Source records
-- ==== Sys2Proof/Tests/Slice0.lean ====
section
/-! SUPPORT. Small tests, their expected results from spec/95_test_vectors.md and the encodings of spec/30_encoding.md, and
for every obligation with hypotheses a witness that meets them all. -/
namespace Sys2Proof.Tests

open Sys2Proof.Machine

/-! ### Helpers -/

/-- The state S0(M) of spec/95_test_vectors.md: the state after the INIT step. -/
def s0 (c : Config) (m : Memory) (rx : List Byte) (script : List Inputs) : State :=
  { initStep (State.start c m rx script) with events := [] }

/-- TC with a store of 512 bytes (vectors W9 and D6). -/
def small : Config := { Config.tc with storeSize := 512 }

/-- TC with a store of one byte: no configuration word is whole in it. -/
def tiny : Config := { Config.tc with storeSize := 1 }

/-- Two equal opcode values (vector E4). -/
def equalOpcodes : Config := { Config.tc with opcPollSonar := 0x01 }

/-- READY and idle, RX and the script as given. -/
def idle (rx : List Byte) (script : List Inputs) : State := s0 Config.tc [] rx script

/-- The sequencer of the frame `02 a n d` at offset `off`. -/
def writing (c : Config) (a : Word) (n : Byte) (d : List Byte) (off : Byte) (script : List Inputs) : State :=
  { latchWrite a n d (s0 c [] [] script) with phase := .wseq, curOff := .held off }

def resetInputs : Inputs := { ackInputs with rst := true, pollClear := true, resetByte := 0x5A, rxAfterReset := [0x04] }

/-- The outcome is a next state in which `p` holds. -/
def nextIs (o : Host.Outcome State Fault Refusal) (p : State → Bool) : Bool :=
  match o with
  | .next t => p t
  | .fault _ => false
  | .refused _ => false

theorem exists_next {o : Host.Outcome State Fault Refusal} {p : State → Bool} (h : nextIs o p = true) :
    ∃ t, o = .next t ∧ p t = true := by
  cases o with
  | next t => exact ⟨t, rfl, h⟩
  | fault k => simp [nextIs] at h
  | refused r => simp [nextIs] at h

/-- The next state of an outcome that is one, without the property. -/
theorem exists_next_only {o : Host.Outcome State Fault Refusal} (h : nextIs o (fun _ => true) = true) :
    ∃ t, o = .next t := by
  obtain ⟨t, ht, _⟩ := exists_next h
  exact ⟨t, ht⟩

theorem acks_of {n : Nat} : ∀ i ∈ List.replicate n ackInputs, Acks i := by
  intro i hi
  rw [List.eq_of_mem_replicate hi]
  exact ⟨rfl, rfl, rfl⟩

theorem offers_of {n : Nat} {i : Inputs} (h : Offers i) : ∀ x ∈ List.replicate n i, Offers x := by
  intro x hx
  rw [List.eq_of_mem_replicate hx]
  exact h

/-! ### Well-formedness: one ill-formed term for each check -/

theorem test_wf_tc : Config.tc.wellFormed = true ∧ small.wellFormed = true ∧ tiny.wellFormed = true := by decide
theorem test_wf_opcodes : equalOpcodes.wellFormed = false ∧
    { Config.tc with opcEepromWrite := 0x01 }.wellFormed = false ∧
    { Config.tc with opcEepromRead := 0x01 }.wellFormed = false ∧
    { Config.tc with opcEepromRead := 0x02 }.wellFormed = false ∧
    { Config.tc with opcPollSonar := 0x02 }.wellFormed = false ∧
    { Config.tc with opcPollSonar := 0x03 }.wellFormed = false := by decide
theorem test_wf_no_store : { Config.tc with storeSize := 0 }.wellFormed = false := by decide
theorem test_wf_large_store : { Config.tc with storeSize := 65537 }.wellFormed = false := by decide
theorem test_wf_write_short : (Instr.eepromWrite 0x0010 3 [0xAA, 0xBB]).wellFormed Config.tc = false := by decide
theorem test_wf_write_long : (Instr.eepromWrite 0x0010 30 (List.replicate 30 0)).wellFormed Config.tc = false := by decide
theorem test_wf_opcode_byte : (Instr.unrecognized 0x01).wellFormed Config.tc = false ∧
    (Instr.unrecognized 0x02).wellFormed Config.tc = false ∧ (Instr.unrecognized 0x03).wellFormed Config.tc = false ∧
    (Instr.unrecognized 0x04).wellFormed Config.tc = false ∧ (Instr.unrecognized 0x05).wellFormed Config.tc = true := by
  decide

/-! ### Decoding: bytes written out from R93, and vectors E1, E2, E5 -/

theorem test_decode_reset : decode Config.tc [0b00000001] = .frame .reset [] := by decide
theorem test_decode_write :
    decode Config.tc [0b00000010, 0x12, 0x34, 0b00000010, 0xAB, 0xCD, 0x04] = .frame (.eepromWrite 0x1234 2 [0xAB, 0xCD]) [0x04] := by
  decide
theorem test_decode_read : decode Config.tc [0b00000011, 0x12, 0x34] = .frame (.eepromRead 0x1234) [] := by decide
theorem test_decode_poll : decode Config.tc [0b00000100] = .frame .pollSonar [] := by decide
theorem test_decode_unrecognized : decode Config.tc [0b11111111] = .frame (.unrecognized 0xFF) [] := by decide
theorem test_decode_classes : [0x00, 0x05, 0x7F, 0x80, 0xFF].map (decodeClass Config.tc) =
    List.replicate 5 CommandClass.unrecognized := by decide
theorem test_decode_unfinished : decode Config.tc [0x03, 0x00] = .needMore ∧ decode Config.tc [0x02, 0x00, 0x10, 0x01] = .needMore := by
  decide
theorem test_frame_lengths : ([.reset, .pollSonar, .unrecognized 0xFF, .eepromRead 0, .eepromWrite 0 0 [],
    .eepromWrite 0 3 [1, 2, 3], .eepromWrite 0 29 (List.replicate 29 7)].map fun i => (encode Config.tc i).length) =
    [1, 1, 1, 3, 4, 7, 33] := by decide
theorem test_set_config : programBytes Config.tc [setConfig Config.tc .thresholdSonar 0x01F4] =
    [0x02, 0x00, 0x04, 0x02, 0x01, 0xF4] := by decide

• **Directions for this task**
Filter by the word "Instr": copy every line of the data that holds it.

• **Solution to this problem**
theorem test_wf_write_short : (Instr.eepromWrite 0x0010 3 [0xAA, 0xBB]).wellFormed Config.tc = false := by decide
theorem test_wf_write_long : (Instr.eepromWrite 0x0010 30 (List.replicate 30 0)).wellFormed Config.tc = false := by decide
theorem test_wf_opcode_byte : (Instr.unrecognized 0x01).wellFormed Config.tc = false ∧
    (Instr.unrecognized 0x02).wellFormed Config.tc = false ∧ (Instr.unrecognized 0x03).wellFormed Config.tc = false ∧
    (Instr.unrecognized 0x04).wellFormed Config.tc = false ∧ (Instr.unrecognized 0x05).wellFormed Config.tc = true := by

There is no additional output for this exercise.